■ TASK STATEMENT
Lines in the entries below where the word "orphan" shows up should each be copied.

[Data records]
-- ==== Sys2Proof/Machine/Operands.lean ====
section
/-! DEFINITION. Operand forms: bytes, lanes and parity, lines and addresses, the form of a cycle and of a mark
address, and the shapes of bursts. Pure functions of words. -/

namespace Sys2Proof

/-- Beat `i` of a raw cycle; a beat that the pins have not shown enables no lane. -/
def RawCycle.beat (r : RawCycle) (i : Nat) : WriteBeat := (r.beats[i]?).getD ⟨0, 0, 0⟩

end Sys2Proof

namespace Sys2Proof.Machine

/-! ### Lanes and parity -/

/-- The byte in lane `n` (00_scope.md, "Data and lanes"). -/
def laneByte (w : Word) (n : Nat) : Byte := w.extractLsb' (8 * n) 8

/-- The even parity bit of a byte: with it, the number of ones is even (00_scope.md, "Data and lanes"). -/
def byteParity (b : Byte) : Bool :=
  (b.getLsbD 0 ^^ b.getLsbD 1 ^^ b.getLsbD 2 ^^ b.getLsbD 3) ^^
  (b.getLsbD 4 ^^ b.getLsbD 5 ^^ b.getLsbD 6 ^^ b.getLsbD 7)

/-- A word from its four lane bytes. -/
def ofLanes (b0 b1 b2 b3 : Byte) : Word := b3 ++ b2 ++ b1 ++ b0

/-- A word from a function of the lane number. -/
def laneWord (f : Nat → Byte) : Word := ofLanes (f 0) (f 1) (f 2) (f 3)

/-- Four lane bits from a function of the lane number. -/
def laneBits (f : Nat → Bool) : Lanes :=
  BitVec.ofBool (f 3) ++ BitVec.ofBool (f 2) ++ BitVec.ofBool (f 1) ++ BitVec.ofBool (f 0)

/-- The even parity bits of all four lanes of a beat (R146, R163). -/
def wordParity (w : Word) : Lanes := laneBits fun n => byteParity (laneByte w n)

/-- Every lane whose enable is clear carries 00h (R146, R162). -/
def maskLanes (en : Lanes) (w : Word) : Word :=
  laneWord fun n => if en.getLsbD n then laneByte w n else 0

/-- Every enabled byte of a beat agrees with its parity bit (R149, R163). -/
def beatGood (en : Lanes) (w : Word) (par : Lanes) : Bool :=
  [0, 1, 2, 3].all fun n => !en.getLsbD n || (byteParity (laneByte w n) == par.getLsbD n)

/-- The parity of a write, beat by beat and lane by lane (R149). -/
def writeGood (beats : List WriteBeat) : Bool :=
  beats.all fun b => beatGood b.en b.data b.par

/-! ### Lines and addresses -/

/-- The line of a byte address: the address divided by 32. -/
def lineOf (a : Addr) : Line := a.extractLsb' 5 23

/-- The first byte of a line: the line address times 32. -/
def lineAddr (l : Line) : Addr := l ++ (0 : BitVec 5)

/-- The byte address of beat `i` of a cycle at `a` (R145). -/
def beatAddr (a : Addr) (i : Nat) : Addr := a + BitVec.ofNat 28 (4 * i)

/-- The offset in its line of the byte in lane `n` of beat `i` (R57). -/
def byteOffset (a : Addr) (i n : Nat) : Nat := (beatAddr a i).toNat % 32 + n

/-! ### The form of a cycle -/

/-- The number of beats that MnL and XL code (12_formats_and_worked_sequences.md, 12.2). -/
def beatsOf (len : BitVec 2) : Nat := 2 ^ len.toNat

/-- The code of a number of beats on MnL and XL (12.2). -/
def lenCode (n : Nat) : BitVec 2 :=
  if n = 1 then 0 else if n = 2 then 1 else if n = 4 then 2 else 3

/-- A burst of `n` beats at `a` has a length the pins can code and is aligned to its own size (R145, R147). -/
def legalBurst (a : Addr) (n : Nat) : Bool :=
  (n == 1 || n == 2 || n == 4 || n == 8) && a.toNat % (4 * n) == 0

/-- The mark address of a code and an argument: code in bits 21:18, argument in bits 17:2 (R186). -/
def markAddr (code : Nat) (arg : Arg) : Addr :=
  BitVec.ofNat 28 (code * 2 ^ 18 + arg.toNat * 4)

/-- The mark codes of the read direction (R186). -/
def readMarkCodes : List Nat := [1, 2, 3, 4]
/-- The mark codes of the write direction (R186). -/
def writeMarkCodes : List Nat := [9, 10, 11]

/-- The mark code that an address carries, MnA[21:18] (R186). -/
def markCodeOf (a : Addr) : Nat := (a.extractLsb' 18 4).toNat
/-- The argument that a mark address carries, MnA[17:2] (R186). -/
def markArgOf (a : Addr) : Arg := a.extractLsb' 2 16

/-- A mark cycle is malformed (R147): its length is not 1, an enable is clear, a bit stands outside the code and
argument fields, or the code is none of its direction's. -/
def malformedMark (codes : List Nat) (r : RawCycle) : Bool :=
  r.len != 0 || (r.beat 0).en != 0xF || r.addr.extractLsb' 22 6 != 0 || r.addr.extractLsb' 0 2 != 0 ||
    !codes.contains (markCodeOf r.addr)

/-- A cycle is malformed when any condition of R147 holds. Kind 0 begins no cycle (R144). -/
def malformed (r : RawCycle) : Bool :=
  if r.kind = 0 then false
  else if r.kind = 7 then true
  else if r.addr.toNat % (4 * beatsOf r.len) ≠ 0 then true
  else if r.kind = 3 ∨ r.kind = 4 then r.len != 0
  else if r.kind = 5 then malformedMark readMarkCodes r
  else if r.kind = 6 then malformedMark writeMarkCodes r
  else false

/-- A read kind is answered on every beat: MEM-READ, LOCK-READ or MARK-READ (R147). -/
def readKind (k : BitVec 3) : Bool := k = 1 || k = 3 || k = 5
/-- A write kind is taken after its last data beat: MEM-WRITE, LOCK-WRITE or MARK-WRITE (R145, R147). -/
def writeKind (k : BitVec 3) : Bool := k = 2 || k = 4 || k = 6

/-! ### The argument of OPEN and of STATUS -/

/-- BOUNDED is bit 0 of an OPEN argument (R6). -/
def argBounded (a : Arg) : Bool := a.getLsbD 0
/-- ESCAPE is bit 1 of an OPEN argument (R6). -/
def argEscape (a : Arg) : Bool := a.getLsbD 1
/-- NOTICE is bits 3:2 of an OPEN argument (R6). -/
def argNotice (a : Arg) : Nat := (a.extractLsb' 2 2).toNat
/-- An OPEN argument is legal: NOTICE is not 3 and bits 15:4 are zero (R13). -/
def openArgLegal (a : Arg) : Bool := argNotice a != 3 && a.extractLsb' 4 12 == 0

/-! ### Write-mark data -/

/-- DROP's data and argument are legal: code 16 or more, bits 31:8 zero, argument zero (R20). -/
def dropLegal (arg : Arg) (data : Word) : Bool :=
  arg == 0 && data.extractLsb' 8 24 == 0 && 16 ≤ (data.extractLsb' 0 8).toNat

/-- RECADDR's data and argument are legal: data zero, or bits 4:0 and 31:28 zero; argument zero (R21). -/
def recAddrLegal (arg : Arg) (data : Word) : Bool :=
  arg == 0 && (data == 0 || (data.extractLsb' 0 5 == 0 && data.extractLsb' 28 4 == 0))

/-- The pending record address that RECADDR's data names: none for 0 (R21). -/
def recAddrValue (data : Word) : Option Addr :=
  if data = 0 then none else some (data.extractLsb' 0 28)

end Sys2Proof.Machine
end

--

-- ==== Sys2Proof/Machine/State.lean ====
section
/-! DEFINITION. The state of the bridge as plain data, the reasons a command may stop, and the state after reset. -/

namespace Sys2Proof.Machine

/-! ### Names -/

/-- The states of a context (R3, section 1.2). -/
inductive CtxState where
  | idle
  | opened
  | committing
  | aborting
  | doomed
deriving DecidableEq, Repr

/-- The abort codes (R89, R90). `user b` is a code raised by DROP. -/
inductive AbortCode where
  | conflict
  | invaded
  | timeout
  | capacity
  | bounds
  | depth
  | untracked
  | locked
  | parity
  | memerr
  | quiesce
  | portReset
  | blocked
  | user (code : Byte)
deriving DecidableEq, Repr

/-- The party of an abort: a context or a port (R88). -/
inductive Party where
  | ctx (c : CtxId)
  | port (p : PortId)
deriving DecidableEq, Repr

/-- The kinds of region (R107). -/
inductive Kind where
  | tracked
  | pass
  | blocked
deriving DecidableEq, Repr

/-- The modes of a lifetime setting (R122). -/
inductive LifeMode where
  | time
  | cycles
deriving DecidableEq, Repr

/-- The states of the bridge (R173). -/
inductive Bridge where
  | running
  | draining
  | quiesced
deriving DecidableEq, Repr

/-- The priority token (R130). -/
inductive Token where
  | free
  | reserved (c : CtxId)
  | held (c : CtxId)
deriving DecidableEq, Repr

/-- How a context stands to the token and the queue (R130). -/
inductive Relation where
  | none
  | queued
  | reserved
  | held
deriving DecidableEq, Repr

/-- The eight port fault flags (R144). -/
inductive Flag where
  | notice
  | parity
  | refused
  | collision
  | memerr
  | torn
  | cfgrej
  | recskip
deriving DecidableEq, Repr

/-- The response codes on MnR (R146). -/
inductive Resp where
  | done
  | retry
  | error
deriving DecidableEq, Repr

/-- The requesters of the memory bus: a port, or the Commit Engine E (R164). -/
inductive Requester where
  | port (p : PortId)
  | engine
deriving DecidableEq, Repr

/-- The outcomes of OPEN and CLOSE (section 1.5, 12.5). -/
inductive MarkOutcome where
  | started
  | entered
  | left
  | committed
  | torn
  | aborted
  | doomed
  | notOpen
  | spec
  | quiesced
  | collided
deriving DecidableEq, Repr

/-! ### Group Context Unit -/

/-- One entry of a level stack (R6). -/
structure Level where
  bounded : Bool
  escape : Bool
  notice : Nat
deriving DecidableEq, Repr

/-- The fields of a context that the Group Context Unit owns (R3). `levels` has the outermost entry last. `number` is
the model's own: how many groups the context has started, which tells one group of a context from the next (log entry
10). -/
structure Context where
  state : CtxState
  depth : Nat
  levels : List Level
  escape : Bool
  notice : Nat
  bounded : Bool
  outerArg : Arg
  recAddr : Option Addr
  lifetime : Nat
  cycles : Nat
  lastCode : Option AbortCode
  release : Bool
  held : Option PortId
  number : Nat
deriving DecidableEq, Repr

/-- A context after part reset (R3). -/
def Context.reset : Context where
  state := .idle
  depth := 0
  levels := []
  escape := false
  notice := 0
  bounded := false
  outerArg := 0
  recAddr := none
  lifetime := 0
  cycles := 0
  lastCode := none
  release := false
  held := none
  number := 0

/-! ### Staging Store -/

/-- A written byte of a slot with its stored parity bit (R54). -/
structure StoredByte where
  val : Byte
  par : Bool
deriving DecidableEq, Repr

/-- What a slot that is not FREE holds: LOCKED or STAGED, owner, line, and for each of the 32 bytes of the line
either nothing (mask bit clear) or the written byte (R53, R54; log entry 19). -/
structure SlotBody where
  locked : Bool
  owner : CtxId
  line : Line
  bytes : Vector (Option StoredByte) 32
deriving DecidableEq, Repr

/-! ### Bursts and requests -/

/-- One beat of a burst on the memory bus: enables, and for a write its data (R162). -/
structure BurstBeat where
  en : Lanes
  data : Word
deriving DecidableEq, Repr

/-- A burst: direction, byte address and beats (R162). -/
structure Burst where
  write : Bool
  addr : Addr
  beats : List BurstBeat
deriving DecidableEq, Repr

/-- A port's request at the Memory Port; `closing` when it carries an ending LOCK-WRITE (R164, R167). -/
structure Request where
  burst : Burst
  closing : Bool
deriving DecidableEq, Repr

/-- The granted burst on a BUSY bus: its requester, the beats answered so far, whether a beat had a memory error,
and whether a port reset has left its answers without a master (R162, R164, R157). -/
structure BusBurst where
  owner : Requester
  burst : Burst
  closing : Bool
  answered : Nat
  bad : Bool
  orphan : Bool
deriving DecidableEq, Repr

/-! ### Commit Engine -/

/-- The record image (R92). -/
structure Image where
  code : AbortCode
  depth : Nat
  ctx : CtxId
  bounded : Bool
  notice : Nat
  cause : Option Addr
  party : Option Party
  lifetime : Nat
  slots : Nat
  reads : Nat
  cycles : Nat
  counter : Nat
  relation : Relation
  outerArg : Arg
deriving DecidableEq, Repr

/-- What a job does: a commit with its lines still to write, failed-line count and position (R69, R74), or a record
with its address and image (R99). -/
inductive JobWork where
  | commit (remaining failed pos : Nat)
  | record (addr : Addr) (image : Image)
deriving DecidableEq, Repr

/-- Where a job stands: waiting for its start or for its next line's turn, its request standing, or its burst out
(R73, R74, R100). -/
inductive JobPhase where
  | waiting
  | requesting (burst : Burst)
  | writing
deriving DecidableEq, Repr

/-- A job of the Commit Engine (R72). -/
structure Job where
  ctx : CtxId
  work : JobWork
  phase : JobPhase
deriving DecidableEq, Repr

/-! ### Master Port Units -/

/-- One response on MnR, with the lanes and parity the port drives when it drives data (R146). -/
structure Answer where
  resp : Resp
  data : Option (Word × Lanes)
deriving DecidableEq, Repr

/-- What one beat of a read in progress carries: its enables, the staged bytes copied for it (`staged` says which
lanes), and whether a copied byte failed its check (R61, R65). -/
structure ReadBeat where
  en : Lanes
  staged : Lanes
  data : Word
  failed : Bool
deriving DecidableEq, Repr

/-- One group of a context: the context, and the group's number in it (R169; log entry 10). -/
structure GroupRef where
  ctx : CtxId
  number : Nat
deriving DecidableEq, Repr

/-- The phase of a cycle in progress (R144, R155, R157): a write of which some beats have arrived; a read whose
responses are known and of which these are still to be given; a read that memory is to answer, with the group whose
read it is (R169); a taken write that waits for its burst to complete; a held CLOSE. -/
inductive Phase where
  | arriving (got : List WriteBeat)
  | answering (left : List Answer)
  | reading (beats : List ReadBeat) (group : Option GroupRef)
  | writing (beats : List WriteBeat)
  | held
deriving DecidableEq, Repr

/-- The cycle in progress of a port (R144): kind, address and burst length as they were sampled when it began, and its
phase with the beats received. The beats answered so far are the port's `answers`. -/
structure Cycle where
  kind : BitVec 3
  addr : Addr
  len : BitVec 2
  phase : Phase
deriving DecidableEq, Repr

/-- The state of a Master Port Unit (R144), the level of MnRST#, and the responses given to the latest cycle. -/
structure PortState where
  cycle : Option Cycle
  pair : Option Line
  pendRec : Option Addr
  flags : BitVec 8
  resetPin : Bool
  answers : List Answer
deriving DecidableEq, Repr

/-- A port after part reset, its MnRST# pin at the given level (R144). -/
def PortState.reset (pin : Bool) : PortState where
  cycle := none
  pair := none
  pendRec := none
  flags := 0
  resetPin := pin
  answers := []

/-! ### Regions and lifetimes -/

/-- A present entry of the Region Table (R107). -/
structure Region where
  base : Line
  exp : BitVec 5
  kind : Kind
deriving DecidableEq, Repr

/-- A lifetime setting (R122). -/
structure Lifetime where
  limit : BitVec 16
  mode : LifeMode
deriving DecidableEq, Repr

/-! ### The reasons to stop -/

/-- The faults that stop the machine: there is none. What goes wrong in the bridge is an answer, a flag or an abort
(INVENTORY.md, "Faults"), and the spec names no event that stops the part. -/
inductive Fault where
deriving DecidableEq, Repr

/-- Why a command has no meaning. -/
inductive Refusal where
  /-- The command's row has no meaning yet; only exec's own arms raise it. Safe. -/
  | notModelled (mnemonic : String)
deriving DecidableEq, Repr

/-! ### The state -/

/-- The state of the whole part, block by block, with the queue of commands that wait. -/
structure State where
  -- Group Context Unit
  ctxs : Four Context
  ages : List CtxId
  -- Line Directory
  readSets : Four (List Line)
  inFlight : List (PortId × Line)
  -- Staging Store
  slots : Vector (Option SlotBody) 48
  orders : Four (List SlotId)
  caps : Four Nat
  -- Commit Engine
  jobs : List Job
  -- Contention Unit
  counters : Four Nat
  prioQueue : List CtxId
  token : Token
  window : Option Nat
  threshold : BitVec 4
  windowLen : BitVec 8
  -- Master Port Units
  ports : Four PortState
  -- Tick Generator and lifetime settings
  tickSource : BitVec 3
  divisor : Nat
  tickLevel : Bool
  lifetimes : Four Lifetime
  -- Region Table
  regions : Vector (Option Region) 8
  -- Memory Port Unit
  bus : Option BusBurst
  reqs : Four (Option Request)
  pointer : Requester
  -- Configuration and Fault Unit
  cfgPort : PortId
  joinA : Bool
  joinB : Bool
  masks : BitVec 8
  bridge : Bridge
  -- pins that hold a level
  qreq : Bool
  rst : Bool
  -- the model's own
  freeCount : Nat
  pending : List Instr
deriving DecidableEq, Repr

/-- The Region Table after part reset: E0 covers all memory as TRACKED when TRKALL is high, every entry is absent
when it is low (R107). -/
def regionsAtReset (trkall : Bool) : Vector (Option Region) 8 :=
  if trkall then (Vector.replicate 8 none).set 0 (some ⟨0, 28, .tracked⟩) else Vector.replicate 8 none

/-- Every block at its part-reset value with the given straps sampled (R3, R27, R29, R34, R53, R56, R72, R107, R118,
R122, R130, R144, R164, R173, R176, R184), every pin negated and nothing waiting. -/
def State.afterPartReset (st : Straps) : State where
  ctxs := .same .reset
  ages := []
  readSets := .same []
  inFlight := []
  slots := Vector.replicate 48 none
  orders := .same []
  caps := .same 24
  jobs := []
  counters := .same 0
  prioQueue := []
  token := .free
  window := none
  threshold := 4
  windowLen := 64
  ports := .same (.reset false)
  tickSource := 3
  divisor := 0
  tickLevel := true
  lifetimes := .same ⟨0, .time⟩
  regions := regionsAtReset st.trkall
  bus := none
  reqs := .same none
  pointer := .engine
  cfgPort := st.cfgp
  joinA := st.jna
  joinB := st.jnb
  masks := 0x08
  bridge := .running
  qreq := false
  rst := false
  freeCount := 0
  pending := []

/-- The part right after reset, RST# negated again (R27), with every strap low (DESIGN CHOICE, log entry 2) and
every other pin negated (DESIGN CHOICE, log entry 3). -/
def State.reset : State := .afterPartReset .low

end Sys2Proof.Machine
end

...

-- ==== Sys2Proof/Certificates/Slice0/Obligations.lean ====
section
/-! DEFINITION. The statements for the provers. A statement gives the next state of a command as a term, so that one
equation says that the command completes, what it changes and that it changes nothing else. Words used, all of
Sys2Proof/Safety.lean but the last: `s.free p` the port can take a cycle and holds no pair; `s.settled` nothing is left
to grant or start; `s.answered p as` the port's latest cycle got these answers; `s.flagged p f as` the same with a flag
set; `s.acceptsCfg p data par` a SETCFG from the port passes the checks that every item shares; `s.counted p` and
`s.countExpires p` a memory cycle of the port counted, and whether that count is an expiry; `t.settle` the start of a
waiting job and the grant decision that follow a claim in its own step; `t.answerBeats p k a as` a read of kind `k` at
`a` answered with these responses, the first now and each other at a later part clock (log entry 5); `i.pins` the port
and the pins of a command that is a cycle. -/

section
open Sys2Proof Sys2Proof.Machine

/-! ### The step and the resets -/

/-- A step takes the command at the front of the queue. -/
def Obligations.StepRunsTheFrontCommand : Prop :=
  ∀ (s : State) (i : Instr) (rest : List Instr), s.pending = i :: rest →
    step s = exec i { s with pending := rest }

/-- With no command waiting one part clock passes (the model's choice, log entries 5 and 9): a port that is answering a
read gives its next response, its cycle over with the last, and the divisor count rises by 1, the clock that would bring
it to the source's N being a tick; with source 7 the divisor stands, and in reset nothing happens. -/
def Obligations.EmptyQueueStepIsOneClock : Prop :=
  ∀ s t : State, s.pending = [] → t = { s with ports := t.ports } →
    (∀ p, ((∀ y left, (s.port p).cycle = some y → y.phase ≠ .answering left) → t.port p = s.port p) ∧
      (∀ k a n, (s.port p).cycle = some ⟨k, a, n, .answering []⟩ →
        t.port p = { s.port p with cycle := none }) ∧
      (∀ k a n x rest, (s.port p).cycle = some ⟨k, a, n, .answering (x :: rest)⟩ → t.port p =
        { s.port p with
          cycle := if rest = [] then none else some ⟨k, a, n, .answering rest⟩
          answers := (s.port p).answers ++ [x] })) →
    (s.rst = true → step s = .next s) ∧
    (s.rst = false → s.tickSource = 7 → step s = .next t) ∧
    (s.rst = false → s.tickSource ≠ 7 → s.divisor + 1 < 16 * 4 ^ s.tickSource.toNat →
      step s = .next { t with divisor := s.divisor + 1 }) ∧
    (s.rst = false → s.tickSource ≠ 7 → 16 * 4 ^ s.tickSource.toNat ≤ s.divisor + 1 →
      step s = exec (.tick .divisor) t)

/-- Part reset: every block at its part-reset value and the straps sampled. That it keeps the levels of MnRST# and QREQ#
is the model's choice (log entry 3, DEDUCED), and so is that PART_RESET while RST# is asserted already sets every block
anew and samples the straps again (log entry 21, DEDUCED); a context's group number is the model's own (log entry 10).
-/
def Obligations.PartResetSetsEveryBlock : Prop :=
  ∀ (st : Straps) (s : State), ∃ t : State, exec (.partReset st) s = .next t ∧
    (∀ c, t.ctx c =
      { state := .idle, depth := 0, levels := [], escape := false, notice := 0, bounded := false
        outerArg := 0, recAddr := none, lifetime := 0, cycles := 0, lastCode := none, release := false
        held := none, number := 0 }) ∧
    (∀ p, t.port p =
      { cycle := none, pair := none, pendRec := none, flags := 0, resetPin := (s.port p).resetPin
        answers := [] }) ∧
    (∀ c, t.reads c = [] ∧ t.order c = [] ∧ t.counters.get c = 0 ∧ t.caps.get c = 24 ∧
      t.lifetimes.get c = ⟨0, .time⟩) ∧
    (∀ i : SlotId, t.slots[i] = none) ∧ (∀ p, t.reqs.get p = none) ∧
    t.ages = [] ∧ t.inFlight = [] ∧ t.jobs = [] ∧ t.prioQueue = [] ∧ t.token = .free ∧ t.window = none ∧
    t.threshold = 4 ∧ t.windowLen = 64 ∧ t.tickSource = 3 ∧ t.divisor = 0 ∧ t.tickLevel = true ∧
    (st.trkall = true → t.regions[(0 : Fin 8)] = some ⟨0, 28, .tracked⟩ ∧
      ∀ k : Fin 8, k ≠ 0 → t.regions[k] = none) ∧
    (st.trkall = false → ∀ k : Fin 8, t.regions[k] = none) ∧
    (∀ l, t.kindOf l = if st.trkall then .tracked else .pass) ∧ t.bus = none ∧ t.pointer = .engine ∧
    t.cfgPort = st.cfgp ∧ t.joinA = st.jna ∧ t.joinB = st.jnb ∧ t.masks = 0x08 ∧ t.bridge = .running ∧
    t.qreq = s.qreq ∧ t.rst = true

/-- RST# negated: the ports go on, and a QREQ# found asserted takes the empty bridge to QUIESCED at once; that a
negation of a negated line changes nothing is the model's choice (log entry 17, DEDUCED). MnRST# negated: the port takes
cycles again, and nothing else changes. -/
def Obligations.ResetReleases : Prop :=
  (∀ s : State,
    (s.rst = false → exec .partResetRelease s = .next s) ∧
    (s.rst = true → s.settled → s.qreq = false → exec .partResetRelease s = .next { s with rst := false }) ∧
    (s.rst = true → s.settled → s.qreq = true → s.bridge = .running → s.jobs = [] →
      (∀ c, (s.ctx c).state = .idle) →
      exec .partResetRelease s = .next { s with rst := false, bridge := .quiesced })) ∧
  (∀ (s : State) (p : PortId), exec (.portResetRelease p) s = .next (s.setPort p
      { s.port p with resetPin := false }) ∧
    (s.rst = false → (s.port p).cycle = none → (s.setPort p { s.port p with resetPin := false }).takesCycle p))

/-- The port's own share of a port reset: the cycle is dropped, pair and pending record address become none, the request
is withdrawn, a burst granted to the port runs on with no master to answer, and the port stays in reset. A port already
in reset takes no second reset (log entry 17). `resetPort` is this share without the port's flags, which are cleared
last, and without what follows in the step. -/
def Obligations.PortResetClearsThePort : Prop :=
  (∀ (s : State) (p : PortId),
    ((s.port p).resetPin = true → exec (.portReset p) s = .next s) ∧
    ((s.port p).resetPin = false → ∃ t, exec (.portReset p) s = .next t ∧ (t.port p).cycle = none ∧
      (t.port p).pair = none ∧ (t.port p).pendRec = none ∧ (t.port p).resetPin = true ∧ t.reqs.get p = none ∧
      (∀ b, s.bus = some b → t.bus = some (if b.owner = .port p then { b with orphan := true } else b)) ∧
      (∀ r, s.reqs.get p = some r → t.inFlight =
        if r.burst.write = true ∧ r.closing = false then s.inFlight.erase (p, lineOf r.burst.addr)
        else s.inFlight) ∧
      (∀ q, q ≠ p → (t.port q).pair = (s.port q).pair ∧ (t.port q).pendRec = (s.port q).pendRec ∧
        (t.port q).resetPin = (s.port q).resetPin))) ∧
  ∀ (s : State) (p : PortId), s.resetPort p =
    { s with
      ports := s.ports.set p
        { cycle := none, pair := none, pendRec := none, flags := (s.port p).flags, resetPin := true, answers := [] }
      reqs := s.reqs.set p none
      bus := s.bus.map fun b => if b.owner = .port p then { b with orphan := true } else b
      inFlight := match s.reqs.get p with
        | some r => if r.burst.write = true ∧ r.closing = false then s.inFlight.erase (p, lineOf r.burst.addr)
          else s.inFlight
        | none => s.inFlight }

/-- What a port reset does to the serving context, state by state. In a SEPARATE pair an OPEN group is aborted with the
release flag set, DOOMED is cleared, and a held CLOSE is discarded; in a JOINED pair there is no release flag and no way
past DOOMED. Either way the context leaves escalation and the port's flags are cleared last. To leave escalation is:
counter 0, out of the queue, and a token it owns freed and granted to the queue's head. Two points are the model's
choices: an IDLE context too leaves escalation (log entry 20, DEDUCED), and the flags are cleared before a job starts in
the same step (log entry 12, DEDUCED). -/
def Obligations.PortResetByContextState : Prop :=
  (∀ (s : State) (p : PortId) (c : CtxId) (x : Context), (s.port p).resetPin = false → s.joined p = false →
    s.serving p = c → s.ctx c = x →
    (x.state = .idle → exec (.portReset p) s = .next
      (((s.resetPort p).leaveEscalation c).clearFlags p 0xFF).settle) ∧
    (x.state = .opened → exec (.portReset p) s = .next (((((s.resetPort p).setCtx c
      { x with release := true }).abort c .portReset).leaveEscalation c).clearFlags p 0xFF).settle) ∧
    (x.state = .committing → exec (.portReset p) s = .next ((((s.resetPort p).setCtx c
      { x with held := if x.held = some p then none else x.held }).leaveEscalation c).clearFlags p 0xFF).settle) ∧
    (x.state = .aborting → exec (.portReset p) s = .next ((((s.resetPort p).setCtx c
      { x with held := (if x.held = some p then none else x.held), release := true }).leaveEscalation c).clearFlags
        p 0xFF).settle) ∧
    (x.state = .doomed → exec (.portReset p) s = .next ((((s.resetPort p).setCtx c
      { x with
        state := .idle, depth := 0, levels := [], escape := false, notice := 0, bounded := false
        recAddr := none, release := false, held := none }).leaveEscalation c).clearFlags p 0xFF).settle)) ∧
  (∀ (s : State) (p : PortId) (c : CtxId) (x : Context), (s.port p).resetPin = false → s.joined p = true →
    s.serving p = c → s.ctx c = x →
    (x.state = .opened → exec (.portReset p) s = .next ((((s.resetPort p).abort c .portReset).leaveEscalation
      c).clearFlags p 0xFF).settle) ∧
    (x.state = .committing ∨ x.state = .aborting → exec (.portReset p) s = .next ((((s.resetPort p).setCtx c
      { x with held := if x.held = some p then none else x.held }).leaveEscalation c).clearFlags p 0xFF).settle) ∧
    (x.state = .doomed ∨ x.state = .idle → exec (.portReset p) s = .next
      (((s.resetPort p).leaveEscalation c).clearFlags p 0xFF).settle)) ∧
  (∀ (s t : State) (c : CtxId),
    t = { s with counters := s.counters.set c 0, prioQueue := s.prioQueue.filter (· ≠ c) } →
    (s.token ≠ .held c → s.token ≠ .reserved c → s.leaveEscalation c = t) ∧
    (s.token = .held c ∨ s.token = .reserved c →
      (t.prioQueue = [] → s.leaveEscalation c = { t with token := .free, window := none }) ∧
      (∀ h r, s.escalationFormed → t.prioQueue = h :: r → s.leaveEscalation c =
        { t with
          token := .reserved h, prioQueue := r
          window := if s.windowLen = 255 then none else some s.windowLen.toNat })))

■ REPLY
  orphan : Bool
      (∀ b, s.bus = some b → t.bus = some (if b.owner = .port p then { b with orphan := true } else b)) ∧
      bus := s.bus.map fun b => if b.owner = .port p then { b with orphan := true } else b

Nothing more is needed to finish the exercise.